**Exercise**
Find "if 7 < p.ftgt ∧ !p.highRail then p.goOn" and "set, else the" in the records below. Copy the lines holding them and every line between, exactly, and no others.

**Records for this task**
-- ==== Sys2Proof/Machine/Power.lean ====
section
/-! DEFINITION. Rails, clocks, samples and temperatures (R299 to R310): the stall counters, the governor, the DVFS state machine, the droop
injector, the plot registers and the energy counters. -/

namespace Sys2Proof.Machine

/-! ### Plot registers (R306) -/

/-- STATE of PLOTSTAT. -/
def Plot.stateCode (p : Plot) : Nat :=
  match p.dvfs with
  | .steady => 0
  | .rail => if p.highRail then 3 else 1
  | .step => 2

/-- DROOPCNT: connected cycles within the last 1,024 plot cycles (R305). -/
def Plot.droopCount (p : Plot) : Nat :=
  (p.injections.map fun s => (min p.cycle s.2) - max s.1 (p.cycle - 1024)).sum

/-- The injector leaves the high rail before its 8 cycles are over, and does nothing for what it has not answered: a ramp begins, or INJEN is
cleared (R305). -/
def Plot.disconnect (p : Plot) : Plot :=
  { p with
    injecting := false, heavy := 0
    injections := if p.injecting then p.injections.map fun s => (s.1, min s.2 p.cycle) else p.injections }

/-- PLOTCTL. -/
def Plot.ctl (p : Plot) : Lane :=
  BitVec.ofNat 64 ((if p.ovr then 2 ^ 63 else 0) + p.fovr * 2 ^ 56 + p.fcap * 2 ^ 52 + (if p.highOk then 2 ^ 51 else 0) + (if p.injEn then 2 ^ 50 else 0))

/-- PLOTSTAT. -/
def Plot.stat (p : Plot) : Lane :=
  BitVec.ofNat 64 (p.temp % 256 * 2 ^ 56 + p.droopCount % 256 * 2 ^ 48 + p.refusals % 256 * 2 ^ 40 + p.stateCode * 2 ^ 29 +
    (if p.highRail then 2 ^ 28 else 0) + p.fcur * 2 ^ 24 + p.ftgt * 2 ^ 20 + p.fque * 2 ^ 16 + (if p.queued then 2 ^ 15 else 0))

/-- A code field as written: 15 stores 14. -/
def codeField (n : Nat) : Nat := min 14 n

/-- The highest code that FCAP and HIGHOK grant. -/
def Plot.cap (p : Plot) : Nat := if p.highOk then p.fcap else min 7 p.fcap

/-! ### The DVFS state machine (R304) -/

/-- A request reaches the machine. -/
def Plot.ask (p : Plot) (now r : Nat) : Plot :=
  match p.dvfs with
  | .steady =>
    if r = p.fcur then p
    else if p.highRail ∨ r ≤ 7 then { p with dvfs := .step, ftgt := r, since := now }
    else { p.disconnect with dvfs := .rail, ftgt := r, since := now }
  | .rail => { p with fque := r, queued := true }
  | .step => { p with ftgt := r }

/-- What follows once a rail is settled or a step is due: RAMPUP where the target needs the high rail, else STEP, or STEADY. -/
def Plot.goOn (p : Plot) (now : Nat) : Plot :=
  if p.ftgt = p.fcur then { p with dvfs := .steady }
  else if 7 < p.ftgt ∧ !p.highRail then { p.disconnect with dvfs := .rail, since := now }
  else { p with dvfs := .step, since := now }

/-- Plot of a die. -/
def plotKey (die plot : Nat) : Nat := 40 * die + plot

/-- A die and a plot that the package has (R2). -/
def isPlot (die plot : Nat) : Bool := decide (die < 4) && decide (plot < 40)

/-- PLOT_REQUEST (R303, R304): the governor's request reaches its plot; with OVR set only FOVR is followed (R306, R310). -/
def execPlotRequest (die plot : Nat) (code : BitVec 4) (st : State) : Host.Outcome State Fault Refusal :=
  let p := st.plot (plotKey die plot)
  if isPlot die plot && p.request == some code.toNat then
    .next (st.onPlot (plotKey die plot) fun p =>
      { (if p.ovr && p.fovr != code.toNat then p else p.ask st.clock (min code.toNat p.cap)) with request := none })
  else .next st

/-- RAIL_SWITCH_SETTLE (R304): 20 ns after a ramp began the rail is the new one, and a queued request becomes the target. -/
def execRailSwitchSettle (die plot : Nat) (st : State) : Host.Outcome State Fault Refusal :=
  let p := st.plot (plotKey die plot)
  if isPlot die plot ∧ p.dvfs = .rail ∧ p.since + 20 ≤ st.clock then
    .next (st.onPlot (plotKey die plot) fun p =>
      ({ p with highRail := !p.highRail, ftgt := if p.queued then p.fque else p.ftgt, fque := 0, queued := false } : Plot).goOn st.clock)
  else .next st

/-- FREQUENCY_STEP (R304): 40 ns after the last one the frequency moves one code toward the target; a target that needs the high rail
begins RAMPUP at this boundary instead. -/
def execFrequencyStep (die plot : Nat) (st : State) : Host.Outcome State Fault Refusal :=
  let p := st.plot (plotKey die plot)
  if isPlot die plot ∧ p.dvfs = .step ∧ p.since + 40 ≤ st.clock then
    .next (st.onPlot (plotKey die plot) fun p =>
      if 7 < p.ftgt ∧ !p.highRail then p.goOn st.clock
      else ({ p with fcur := if p.fcur < p.ftgt then p.fcur + 1 else if p.ftgt < p.fcur then p.fcur - 1 else p.fcur } : Plot).goOn st.clock)
  else .next st

/-- PLOTCTL_WRITE (R304, R306): the fields are set, and what they ask for reaches the machine as a request: FOVR with OVR set, else the
target in force as far as FCAP and HIGHOK grant it. With OVR set a governor's request on its way is ignored (R306, R310). A die that is
offline ignores the write (R376) (log 41). -/
def execPlotctlWrite (die plot : Nat) (value : BitVec 64) (st : State) : Host.Outcome State Fault Refusal :=
  let v := value.toNat
  if (st.die die).offline || !isPlot die plot then .next st
  else .next (st.onPlot (plotKey die plot) fun p =>
    let p : Plot := { p with
      ovr := v.testBit 63
      fovr := codeField (v / 2 ^ 56 % 16)
      fcap := codeField (v / 2 ^ 52 % 16)
      highOk := v.testBit 51
      injEn := v.testBit 50
      request := if v.testBit 63 then none else p.request }
    let p := if p.injEn then p else p.disconnect
    p.ask st.clock (min (if p.ovr then p.fovr else if p.queued then p.fque else p.ftgt) p.cap))

/-! ### The droop injector (R305) -/

/-- The injector is to connect: a droop persists whose injection has not been denied, or a long operation waits for its answer. -/
def Plot.injectionDue (p : Plot) : Bool := p.injectable && !p.injecting && ((p.drooping && !p.denied) || p.heavy != 0)

/-- DROOP_INJECTION: while a droop that was sensed persists, or where a matrix unit of the plot has started a long operation from idle,
8 cycles on the high rail if DROOPCNT stays at 128 or less; a denied injection has the clock suppress one edge in four. The test counts all 8
cycles beside the present DROOPCNT, and none that leaves the 1,024 cycles meanwhile (the model's choice, log 74). -/
def execDroopInjection (die plot : Nat) (sensed : Bool) (st : State) : Host.Outcome State Fault Refusal :=
  let k := plotKey die plot
  if !isPlot die plot then .next st else
  .next (st.onPlot k fun p =>
    let p := if sensed then { p with drooping := true } else p
    if !p.injectable then { p with heavy := 0 }
    else if p.injecting || !(p.drooping || p.heavy != 0) then p
    else if p.droopCount + 8 ≤ 128 then
      { p with
        injecting := true, heavy := p.heavy - 1
        injections := (p.injections.filter fun s => decide (p.cycle < s.2 + 1024)) ++ [(p.cycle, p.cycle + 8)] }
    else { p with denied := true, heavy := p.heavy - 1 })

/-- INJECTION_END: 8 plot cycles after it began. -/
def execInjectionEnd (die plot : Nat) (st : State) : Host.Outcome State Fault Refusal :=
  let k := plotKey die plot
  let p := st.plot k
  if isPlot die plot && p.injecting && p.injections.all (fun s => decide (s.2 ≤ p.cycle)) then .next (st.onPlot k fun p => { p with injecting := false })
  else .next st

/-- DROOP_CLEAR: the droop is over, and with it the suppression that followed a denial. -/
def execDroopClear (die plot : Nat) (st : State) : Host.Outcome State Fault Refusal :=
  if isPlot die plot then .next (st.onPlot (plotKey die plot) fun p => { p with drooping := false, denied := false }) else .next st

/-! ### The sample (R302, R303, R307, R308) -/

/-- RATIO; 256 does not fit the field (log 14). -/
def Core.ratio (c : Core) : Nat :=
  if c.cyc = 0 then 0 else if c.mstall < c.cyc then 256 * c.mstall / c.cyc else Config.fullRatio.toNat

/-- A core's CSTALL at a sample, and its counts begun again. -/
def Core.sampleStall (c : Core) : Core :=
  { c with
    cstall := BitVec.ofNat 64 (c.ratio * 2 ^ 56 + c.mstall % 2 ^ 16 * 2 ^ 32 + c.issues % 2 ^ 16 * 2 ^ 16 + c.cyc % 2 ^ 16)
    cyc := 0, issues := 0, mstall := 0 }

/-- RATIO as a core's CSTALL holds it. -/
def State.ratioOf (st : State) (core : Nat) : Nat := (st.core core).cstall.toNat / 2 ^ 56

/-- Cores that hold the teams of a gang, each once. -/
def State.gangCores (st : State) (g : Gang) : List Nat :=
  (g.teams.filterMap fun t => let x := st.team t
    if x.life = .live ∨ x.life = .saving then some x.core else none).dedup

/-- A gang has a LIVE group. -/
def State.gangLive (st : State) (g : Gang) : Bool := st.groups.any fun e => e.2.life == .live && g.teams.contains e.2.team

/-- What a cluster of a ratio asks of a plot: the code, and whether it is a rail-down refused at the floor (R303). -/
def Plot.decision (p : Plot) (ratio : Nat) (limited : Bool) : Nat × Bool :=
  if 154 ≤ ratio then (if p.highRail then (if 7 < p.fcur then (7, false) else (p.fcur, false)) else (p.fcur - 1, true))
  else if 52 ≤ ratio ∨ limited then (p.fcur, false)
  else (min (p.fcur + 1) p.cap, false)

/-- The governor's decision for a plot: the highest request of the clusters that touch it. Of a refused DOWN and another request of the same code
the other stands as the plot's own, and no refusal counts (R310; the model's choice, log 73). -/
def State.govern (st : State) (k : Nat) (limited : Bool) : State :=
  let p := st.plot k
  let cores := plotCores k
  let asks := (st.gangs.filter fun e => st.gangLive e.2 && (st.gangCores e.2).any cores.contains).map fun (e : Nat × Gang) =>
    let cs := st.gangCores e.2
    p.decision ((cs.map st.ratioOf).sum / cs.length) limited
  let top : Nat × Bool := match asks with
    | [] => (7, false)
    | a :: rest => rest.foldl (fun x y => if x.1 < y.1 ∨ (x.1 = y.1 ∧ !y.2) then y else x) a
  let idle := cores.all fun c => (st.liveGroups c).isEmpty
  let ask (r : Nat) (p : Plot) : Plot := { p with request := some r, askedAt := st.clock }
  if p.ovr then st.onPlot k (ask p.fovr)
  else if 105 ≤ p.temp then st.onPlot k (ask 0)
  else if idle then st.onPlot k (ask 7)
  else st.onPlot k fun p => { ask top.1 p with refusals := if top.2 then (p.refusals + 1) % 256 else p.refusals }

/-- A counter of a die: ECTR(c), or UNATTR at 256 (R307). -/
def State.addEnergy (st : State) (die c n : Nat) : State :=
  let k := 512 * die + c
  { st with ectr := NMap.store st.ectr 0 k (NMap.get st.ectr 0 k + BitVec.ofNat 64 n) }

/-- Divides a plot's energy of the interval among contexts and UNATTR. -/
def State.account (st : State) (k e : Nat) : State :=
  let die := k / 40
  let s (c : Nat) : Nat := ((plotCores k).map fun x => NMap.get (st.core x).share 0 c).sum
  let ctxs := ((plotCores k).flatMap fun x => NMap.keys (st.core x).share).dedup
  let total := (ctxs.map s).sum
  if total = 0 then st.addEnergy die 256 e
  else
    let shares := ctxs.map fun c => (c, e * s c / total)
    (shares.foldl (fun st x => st.addEnergy die x.1 x.2) st).addEnergy die 256 (e - (shares.map fun (x : Nat × Nat) => x.2).sum)

/-- Temperature, calm and hot samples of a plot, and RAMPDN after two calm ones (R304, R308). -/
def Plot.sampled (p : Plot) (now temp : Nat) : Plot :=
  let cool := if p.highRail ∧ p.fcur ≤ 7 then p.cool + 1 else 0
  let hot := if 110 ≤ temp then p.hot + 1 else 0
  if p.dvfs = .steady ∧ p.highRail ∧ 2 ≤ cool then { p with temp := temp, hot := hot, cool := 0, dvfs := .rail, ftgt := p.fcur, since := now }
  else { p with temp := temp, hot := hot, cool := cool }

/-- An emergency of the last die online: every plot of the package is held down, and a record goes out (R308). -/
def State.lastDie (st : State) (die : Nat) : State :=
  ((List.range 160).foldl (fun s k => s.onPlot k fun p => { p with fcap := 0, highOk := false }) st).sendUnit 0x18 [(72, die)]

/-- A millisecond has passed since a thermal emergency last took a die (R308). -/
def State.thermalFree (st : State) : Bool :=
  match st.thermalAt with
  | some t => decide (t + 1000000 ≤ st.clock)
  | none => true

/-- A plot of a die is in a ramp. -/
def State.ramping (st : State) (die : Nat) : Bool := (List.range 40).any fun p => (st.plot (40 * die + p)).dvfs == .rail

/-- The die of a thermal emergency may go offline now: every ramp of its plots has completed (R310). -/
def State.thermalReady (st : State) : Bool :=
  match st.thermalDue with
  | some d => st.thermalFree && !st.ramping d
  | none => false

/-- A thermal emergency (R308): the die of the hottest plot is to go offline, at most one in a millisecond; the last die stays, and every plot
is held down instead, at each sample that finds an emergency (the model's choice, log 75). -/
def State.emergency (st : State) : State :=
  let plots := st.online.flatMap fun d => (List.range 40).map fun p => 40 * d + p
  let due := plots.any fun k => decide (2 ≤ (st.plot k).hot)
  let top := plots.foldl (fun (b : Nat) k => if (st.plot b).temp < (st.plot k).temp then k else b) (plots.headD 0)
  if !due then st
  else if st.online.length = 1 then st.lastDie (top / 40)
  else if st.thermalFree && st.thermalDue.isNone then { st with thermalDue := some (top / 40) }
  else st

/-- A sample is due: the time is a multiple of 10,000 ns, and its sample has not been taken (R302). -/
def State.sampleDue (st : State) : Bool := st.now % 10000 == 0 && st.sampledAt != st.now

/-- STALL_SAMPLE (R302, R303, R307, R308): once at every multiple of 10,000 ns. -/
def execStallSample (sample : Sample) (st : State) : Host.Outcome State Fault Refusal :=
  if !st.sampleDue then .next st
  else
    let st := { st with sampledAt := st.now, powerMw := sample.powerMw, cores := st.cores.map fun (e : Nat × Core) => (e.1, e.2.sampleStall) }
    let st := (List.range 160).foldl (fun s k =>
      s.onPlot k fun p => if (s.die (k / 40)).offline then { p with temp := NMap.get sample.temps 0 k } else p.sampled s.clock (NMap.get sample.temps 0 k)) st
    let st := (List.range 160).foldl (fun s k => if (s.die (k / 40)).offline then s else s.govern k (decide (1400000 < sample.powerMw))) st
    let st := (List.range 160).foldl (fun s k => s.account k (NMap.get sample.energy 0 k)) st
    let st := { st with cores := st.cores.map fun (e : Nat × Core) => (e.1, { e.2 with share := [] }) }
    .next st.emergency

end Sys2Proof.Machine
end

**Task result**
      if 7 < p.ftgt ∧ !p.highRail then p.goOn st.clock
      else ({ p with fcur := if p.fcur < p.ftgt then p.fcur + 1 else if p.ftgt < p.fcur then p.fcur - 1 else p.fcur } : Plot).goOn st.clock)
  else .next st

/-- PLOTCTL_WRITE (R304, R306): the fields are set, and what they ask for reaches the machine as a request: FOVR with OVR set, else the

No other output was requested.